■ Task brief
Look through the material below and copy exactly the lines from the line with "else changes. -/" to the line with "detects again: until", those two lines included.
-------- The data --------
-- ==== Sys2Proof/Machine/Ops.lean ====
section
/-! DEFINITION. The named operations over buffers, registers and the line that the meanings share, and the
raising of an exception. -/

namespace Sys2Proof
namespace Machine

/-! ### Buffers (R60, R67) -/

/-- The canonical form: offsets strictly rising. An unlisted offset has no value, so no entry can equal it. -/
def Memory.wf : Memory → Bool
  | [] => true
  | [_] => true
  | c :: d :: m => decide (c.1 < d.1) && Memory.wf (d :: m)

/-- Every listed offset lies inside a buffer of `n` bytes. -/
def Memory.within (n : Nat) (m : Memory) : Bool := m.all fun c => decide (c.1 < n)

/-- The content of one cell; none where nothing has been written. -/
def Memory.cell (m : Memory) (a : Nat) : Option Byte :=
  match m with
  | [] => none
  | c :: m => if c.1 = a then some c.2 else Memory.cell m a

/-- `MemWrite(S:a, 1, b)` (R11): one byte, in canonical form. -/
def Memory.write (m : Memory) (a : Nat) (b : Byte) : Memory :=
  match m with
  | [] => [(a, b)]
  | c :: m =>
    if a < c.1 then (a, b) :: c :: m
    else if a = c.1 then (a, b) :: m
    else c :: Memory.write m a b

/-- `MemWrite(S:a, n, bs)` (R11). -/
def Memory.writeList (m : Memory) (a : Nat) : List Byte → Memory
  | [] => m
  | b :: bs => Memory.writeList (Memory.write m a b) (a + 1) bs

/-- The buffer of a space. -/
def State.buffer (s : State) : Space → Memory
  | .rxbuf => s.rxbuf
  | .txbuf => s.txbuf
  | .ring => s.ring

/-- `MemRead(S:a, 1)` (R11): what is written, or a free value where nothing is (U1). -/
def State.readByte (s : State) (sp : Space) (a : Nat) : Byte :=
  match (s.buffer sp).cell a with
  | some b => b
  | none => Config.unspecifiedByte sp a none

/-- `MemRead(S:0, n)` (R11). -/
def State.readBytes (s : State) (sp : Space) (n : Nat) : List Byte := (List.range n).map (s.readByte sp)

/-! ### Answers -/

/-- Return a result to the host; nothing else changes. -/
def ret (r : Result) (s : State) : Answer := .next { s with result := r }

/-- TAKING AN EXCEPTION (R274): it saves no state and transfers control nowhere; it is the result of the operation
that raised it, returned to the host. There is no return from one (R275): the host simply continues. -/
def raiseExc (e : Exc) (s : State) : Answer := ret (.exception e) s

/-- R264: the source's taxonomy number of an exception. -/
def Exc.taxonomy : Exc → Nat
  | .decodeError _ _ => 2
  | .crcMismatch _ _ => 3

/-- R100: an operation that only the MODULE role has. -/
def needModule (s : State) (k : Answer) : Answer :=
  if s.cfg.role = .moduleRole then k else .refused .notInRole

/-- R100: an operation that only the MASTER role has. -/
def needMaster (s : State) (k : Answer) : Answer :=
  if s.cfg.role = .masterRole then k else .refused .notInRole

/-- R265, R295: a module SER operation, refused before POL.DETECT. -/
def needSer (s : State) (k : Answer) : Answer :=
  needModule s (if s.polDetected then k else .refused .beforePolDetect)

/-! ### The line (R11, R12, R132) -/

/-- R281: the wake of the host's processor. The block keeps all its state but `pol`, which the host detects again: until
then it has no value (log 28). -/
def wakeHost (s : State) : State := if s.asleep then { s with asleep := false, polDetected := false } else s

/-- R281, R132: any change of the line's level, in either direction, in any block state and whoever makes it, wakes a
sleeping host. Its `pol` goes at the end of the event that changes the level (R11, log 28). -/
def wakeOnChange (old new : Bool) (s : State) : State := if new = old then s else wakeHost s

/-- The line presents electrical level `v`. R132: the edge detector compares the logical level with `line_prev`,
raises an EDGE on an enabled change from 1 to 0, and sets `line_prev`. Before POL.DETECT there is no logical level
(R295) and the detector does nothing. It stays armed while the host sleeps (R281, D29). -/
def detectEdge (v : Bool) (s : State) : State :=
  if s.polDetected then
    { s with
      lineIn := v
      linePrev := s.logical v
      edgePend := s.edgePend || (fallingEdge s.linePrev (s.logical v) && s.edgeEnabled) }
  else { s with lineIn := v }

/-- The line presents electrical level `v`: to the edge detector, and to the wake of a sleeping host (R132, R281). -/
def presentLevel (v : Bool) (s : State) : State :=
  wakeOnChange s.lineIn v (detectEdge v s)

/-- `drive(v)` (R11). The line then carries `v` (one driver, R303), the detector follows it (log 9), and a change of the
level wakes a sleeping host (R281). -/
def driveLine (v : Bool) (s : State) : State :=
  wakeOnChange s.lineIn v { s with lineOe := true, lineOut := v, lineIn := v, linePrev := s.logical v }

/-- `release()` (R11). The undriven line rests at the level that is logical 1 on it (R86, R150). Where `pol` is not that
level (R300) the logical level falls from 1 to 0 here: `line_prev` follows it and no EDGE is raised. DESIGN CHOICE
(log 30): the spec does not say which `tx_busy` the detector sees in the event that clears it. A change of the level wakes
a sleeping host (R281). -/
def releaseLine (s : State) : State :=
  wakeOnChange s.lineIn (s.lineLevel true)
    { s with lineOe := false, lineIn := s.lineLevel true, linePrev := s.logical (s.lineLevel true) }

/-! ### The module's events (R133 to R137, R150) -/

/-- R133: the EDGE handler; its start clears `edge_pend` (R271). Its interrupt wakes a sleeping host (R281). -/
def takeEdge (s : State) : State :=
  if s.edgeEnabled then
    { wakeHost s with edgePend := false, rxFsm := .waitStart, clkCnt := s.cfg.bitTicks / 2, clkRun := true }
  else { wakeHost s with edgePend := false }

/-- What every TICK does first: its start clears `tick_pend` (R271) and `clk_cnt` is reloaded (R134). -/
def beginTick (s : State) : State := { s with tickPend := false, clkCnt := s.cfg.bitTicks }

/-- R135: the start-bit sample, taken and not tested. -/
def startSample (v : Bool) (s : State) : State :=
  { presentLevel v (beginTick s) with rxAcc := 0, rxBitcnt := 0, rxFsm := .receiving }

/-- R136: a data-bit sample. -/
def dataSample (v : Bool) (s : State) : State :=
  { presentLevel v (beginTick s) with
    rxAcc := setBit s.rxAcc s.rxBitcnt (s.logical v), rxBitcnt := s.rxBitcnt + 1 }

/-- R137: a byte lands in RXBUF at the current offset if within bounds; else it is dropped. -/
def storeReceived (b : Byte) (s : State) : State :=
  if s.rxCount < s.cfg.rxbufLen then
    { s with
      rxbuf := s.rxbuf.write s.rxCount b
      rxCount := s.rxCount + 1
      frameComplete := completeAfterStore s.frameComplete (s.rxCount + 1) s.rxLen }
  else s

/-- R137: the disposal of a slot with stop sample `b`: a break, or a byte. -/
def disposeSlot (b : Bool) (s : State) : State :=
  if s.rxAcc = 0 ∧ b = false then { s with rxCount := 0, frameComplete := false }
  else storeReceived s.rxAcc s

/-- R137: the stop-bit sample. -/
def stopSample (v : Bool) (s : State) : State :=
  { disposeSlot (s.logical v) (presentLevel v (beginTick s)) with rxFsm := .waitEdge, clkRun := false }

/-- `TXBIT(t)` (R149). -/
def State.txBit (s : State) (t : Nat) : Bool :=
  if t % 10 = 0 then false
  else if t % 10 ≤ 8 then (s.readByte .txbuf (t / 10)).getLsbD (t % 10 - 1)
  else true

/-- R150: the number of transmit ticks of one transmission. -/
def State.txTotal (s : State) : Nat := 10 * s.txLen + s.cfg.turnaround

/-- R150: what a transmit tick does to the line and the flags. The change of level that a release makes under the wrong
`pol` raises no EDGE, although `tx_busy` is cleared together with it. DESIGN CHOICE (log 30). -/
def transmitAction (s : State) : State :=
  if s.txTick < 10 * s.txLen then driveLine (s.elec (s.txBit s.txTick)) s
  else if s.txTick < s.txTotal - 1 then driveLine (s.elec true) s
  else { releaseLine s with txBusy := false, clkRun := false }

/-- R150: a transmit tick. The level of the line is ignored (R134). -/
def transmitTick (s : State) : State :=
  { transmitAction (beginTick s) with txTick := s.txTick + 1 }

/-- R134: a TICK of the given case with sampled level `v`. -/
def runTick (c : TickCase) (v : Bool) (s : State) : State :=
  match c with
  | .rxStart => startSample v s
  | .rxData => dataSample v s
  | .rxStop => stopSample v s
  | .tx => transmitTick s

/-- R134: a TICK as an instruction: refused unless the state presents that case with the clock running. -/
def tickOf (c : TickCase) (v : Bool) (s : State) : Answer :=
  needSer s (if s.tickCase = some c then .next (runTick c v s) else .refused .noSuchTick)

/-- R148: TX.SEND and the transmission part of FORWARD (R219). -/
def startTransmission (bs : List Byte) (s : State) : Answer :=
  if s.txBusy = true ∨ s.rxFsm ≠ .waitEdge then .refused .notAtRest
  else if bs.length = 0 ∨ s.cfg.txbufLen < bs.length then .refused .badCount
  else
    .next { s with
      txbuf := s.txbuf.writeList 0 bs
      txLen := bs.length
      txTick := 0
      txBusy := true
      clkCnt := s.cfg.bitTicks
      clkRun := true
      result := .none }

/-! ### Formats on the line, module side (R84, R86, R131; log 13) -/

/-- One bit time of the line at its logical level `b` (log 13): the edge detector sees the level at once, an EDGE it raises is
taken (R272), and the bit clock, if it runs, fires once in the middle of the bit (R138). -/
def bitTime (b : Bool) (s : State) : State :=
  let s1 := presentLevel (s.lineLevel b) s
  let s2 := if s1.edgePend then takeEdge s1 else s1
  match s2.tickCase with
  | none => s2
  | some c => runTick c (s.lineLevel b) s2

/-- The line carries the logical levels `bits`, one a bit time. -/
def waveform (bits : List Bool) (s : State) : State := bits.foldl (fun s b => bitTime b s) s

/-- A byte slot on the line: the line is at logical 1 before it (R86), then its ten bits. -/
def slotOnLine (bits : List Bool) (s : State) : State := waveform bits (presentLevel (s.lineLevel true) s)

/-! ### The master's ring and transmit agent (R171, R172, R176) -/

/-- R171: one byte into the ring. -/
def captureByte (b : Byte) (s : State) : State :=
  { s with
    ring := s.ring.write s.ringWr b
    ringWr := (s.ringWr + 1) % s.cfg.ringLen
    mRxSince := min (s.mRxSince + 1) s.cfg.ringLen }

/-- R170, R171: CAPTURE has an effect only while `m_dir == RX`. -/
def captureIfReceiving (b : Byte) (s : State) : State :=
  match s.mDir with
  | .rx => captureByte b s
  | .tx => s

/-- R172: the newest `n` bytes, oldest first. -/
def State.newest (s : State) (n : Nat) : List Byte :=
  (List.range n).map fun i => s.readByte .ring ((s.ringWr + s.cfg.ringLen - n + i) % s.cfg.ringLen)

/-- R175: M.SEND, and CMD.SEND over it (R203). -/
def startSending (brk : Bool) (bs : List Byte) (s : State) : Answer :=
  if s.mDir = .tx then .refused .sending
  else if (brk = false ∧ bs.length = 0) ∨ s.cfg.ringLen < bs.length then .refused .badCount
  else .next { s with mDir := .tx, mBrk := brk, mTxq := bs, mWave := [], mPhase := .start, result := .none }

/-- R176 (1): the logical levels of the break and the gap after it. -/
def State.breakWave (s : State) : List Bool :=
  List.replicate s.cfg.breakBits false ++ List.replicate s.cfg.breakGap true

/-- The logical level `b` for `t` bit times, as the transmit agent drives it. -/
def State.span (s : State) (t : Rat) (b : Bool) : Span := ⟨s.masterElec b, t⟩

/-- The transmit agent drives logical levels on the line, each for one bit time. -/
def driveWave (bits : List Bool) (s : State) : State := { s with mWave := s.mWave ++ bits.map (s.span 1) }

/-- The transmit agent holds the line at logical 1 for `t` bit times (R176). -/
def driveRest (t : Rat) (s : State) : State := { s with mWave := s.mWave ++ [s.span t true] }

/-- R177: transmission complete. -/
def completeSending (s : State) : State := { s with mDir := .rx, mRxSince := 0, mPhase := .start }

/-- R176 (1): the break, if one is still to be sent. -/
def sendBreak (s : State) : State :=
  if s.mBrk then { driveWave s.breakWave s with mBrk := false, mPhase := .gap } else s

/-- R176 (2): every byte of the queue, one FRAME10 each. -/
def sendQueue (s : State) : State := { driveWave (s.mTxq.flatMap frameBits) s with mTxq := [] }

/-- R176: one action of the transmit agent: the break, or one byte, or the event TXC. -/
def agentMove (s : State) : State :=
  match s.mDir with
  | .rx => s
  | .tx =>
    if s.mBrk then sendBreak s
    else
      match s.mTxq with
      | b :: q => { driveWave (frameBits b) s with mTxq := q, mPhase := .frame }
      | [] => completeSending s

/-- R176: the line may rest in the gap after a break and between two frames: not before the break or the first frame,
and not after the last frame, when the event is TXC. -/
def State.restAllowed (s : State) : Bool :=
  s.mDir == .tx &&
    match s.mPhase with
    | .start => false
    | .gap => true
    | .frame => !s.mTxq.isEmpty

/-- R176: the transmit agent lets the line rest at logical 1 for `t` bit times more, whole or fractional. To rest for none
is to give no such input. -/
def agentRest (t : Rat) (s : State) : Answer :=
  if s.restAllowed = true ∧ 0 < t then .next (driveRest t s) else .refused .noRest

/-! ### A format in front of the block's receiver -/

/-- R170, R178, R300: the byte a master reads from a slot whose logical bits on the line are `bits`: the electrical
levels of its data bits through `m_map`. Under the wrong setting it is the complement (log 29), which
HAM.DEC does not always refuse (log 31). -/
def State.masterReads (s : State) (bits : List Bool) : Byte :=
  slotByte (bits.map fun b => s.masterLogical (s.lineLevel b))

/-- A byte of the line in front of the receiver. Module: one FRAME10 sampled bit by bit (R131); nothing is received
while `tx_busy` (R34, R148). Master: one CAPTURE of what it reads (R170). -/
def receiveByte (s : State) (b : Byte) : State :=
  match s.cfg.role with
  | .moduleRole => if s.txBusy then s else slotOnLine (frameBits b) s
  | .masterRole => captureIfReceiving (s.masterReads (frameBits b)) s

/-- A break in front of the receiver (R85; at the master one byte of eight data bit times at logical 0, R170). -/
def receiveBreak (s : State) : State :=
  match s.cfg.role with
  | .moduleRole => if s.txBusy then s else slotOnLine breakBits s
  | .masterRole => captureIfReceiving (s.masterReads breakBits) s

/-- Bytes in front of the receiver, in order (R241). -/
def receiveBytes (bs : List Byte) (s : State) : State := bs.foldl receiveByte s

/-- A format on the line: at a module it is refused before POL.DETECT (R295), and where it would wake the host and lose
`pol` before its data bits are sampled (R281, log 28). -/
def onLine (s : State) (k : State) : Answer :=
  match s.cfg.role with
  | .moduleRole => if s.polDetected = true ∧ s.asleep = false then .next k else .refused .beforePolDetect
  | .masterRole => .next k

/-! ### Inputs that are no instruction -/

/-- The line's level changes (R132). Against the level this block drives it is a second driver: refused (U3). -/
def lineInput (v : Bool) (s : State) : Answer :=
  if s.lineOe = true ∧ v ≠ s.lineOut then .refused .lineContention else .next (presentLevel v s)

/-- R281: the module's host goes to sleep, in any block state. That the host is idle, and for how long, is its own: the
threshold is not given, so any moment will do. DESIGN CHOICE (log 28). -/
def hostSleeps (s : State) : Answer := needModule s (.next { s with asleep := true })

/-- One timer count (R31, R271): TICK is raised when `clk_cnt` reaches 0. -/
def timerCount (s : State) : State :=
  if s.clkRun then
    { s with clkCnt := s.clkCnt - 1, tickPend := s.tickPend || decide (s.clkCnt ≤ 1) }
  else s

end Machine
end Sys2Proof
end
--------
■ Exercise result
/-- Return a result to the host; nothing else changes. -/
def ret (r : Result) (s : State) : Answer := .next { s with result := r }

/-- TAKING AN EXCEPTION (R274): it saves no state and transfers control nowhere; it is the result of the operation
that raised it, returned to the host. There is no return from one (R275): the host simply continues. -/
def raiseExc (e : Exc) (s : State) : Answer := ret (.exception e) s

/-- R264: the source's taxonomy number of an exception. -/
def Exc.taxonomy : Exc → Nat
  | .decodeError _ _ => 2
  | .crcMismatch _ _ => 3

/-- R100: an operation that only the MODULE role has. -/
def needModule (s : State) (k : Answer) : Answer :=
  if s.cfg.role = .moduleRole then k else .refused .notInRole

/-- R100: an operation that only the MASTER role has. -/
def needMaster (s : State) (k : Answer) : Answer :=
  if s.cfg.role = .masterRole then k else .refused .notInRole

/-- R265, R295: a module SER operation, refused before POL.DETECT. -/
def needSer (s : State) (k : Answer) : Answer :=
  needModule s (if s.polDetected then k else .refused .beforePolDetect)

/-! ### The line (R11, R12, R132) -/

/-- R281: the wake of the host's processor. The block keeps all its state but `pol`, which the host detects again: until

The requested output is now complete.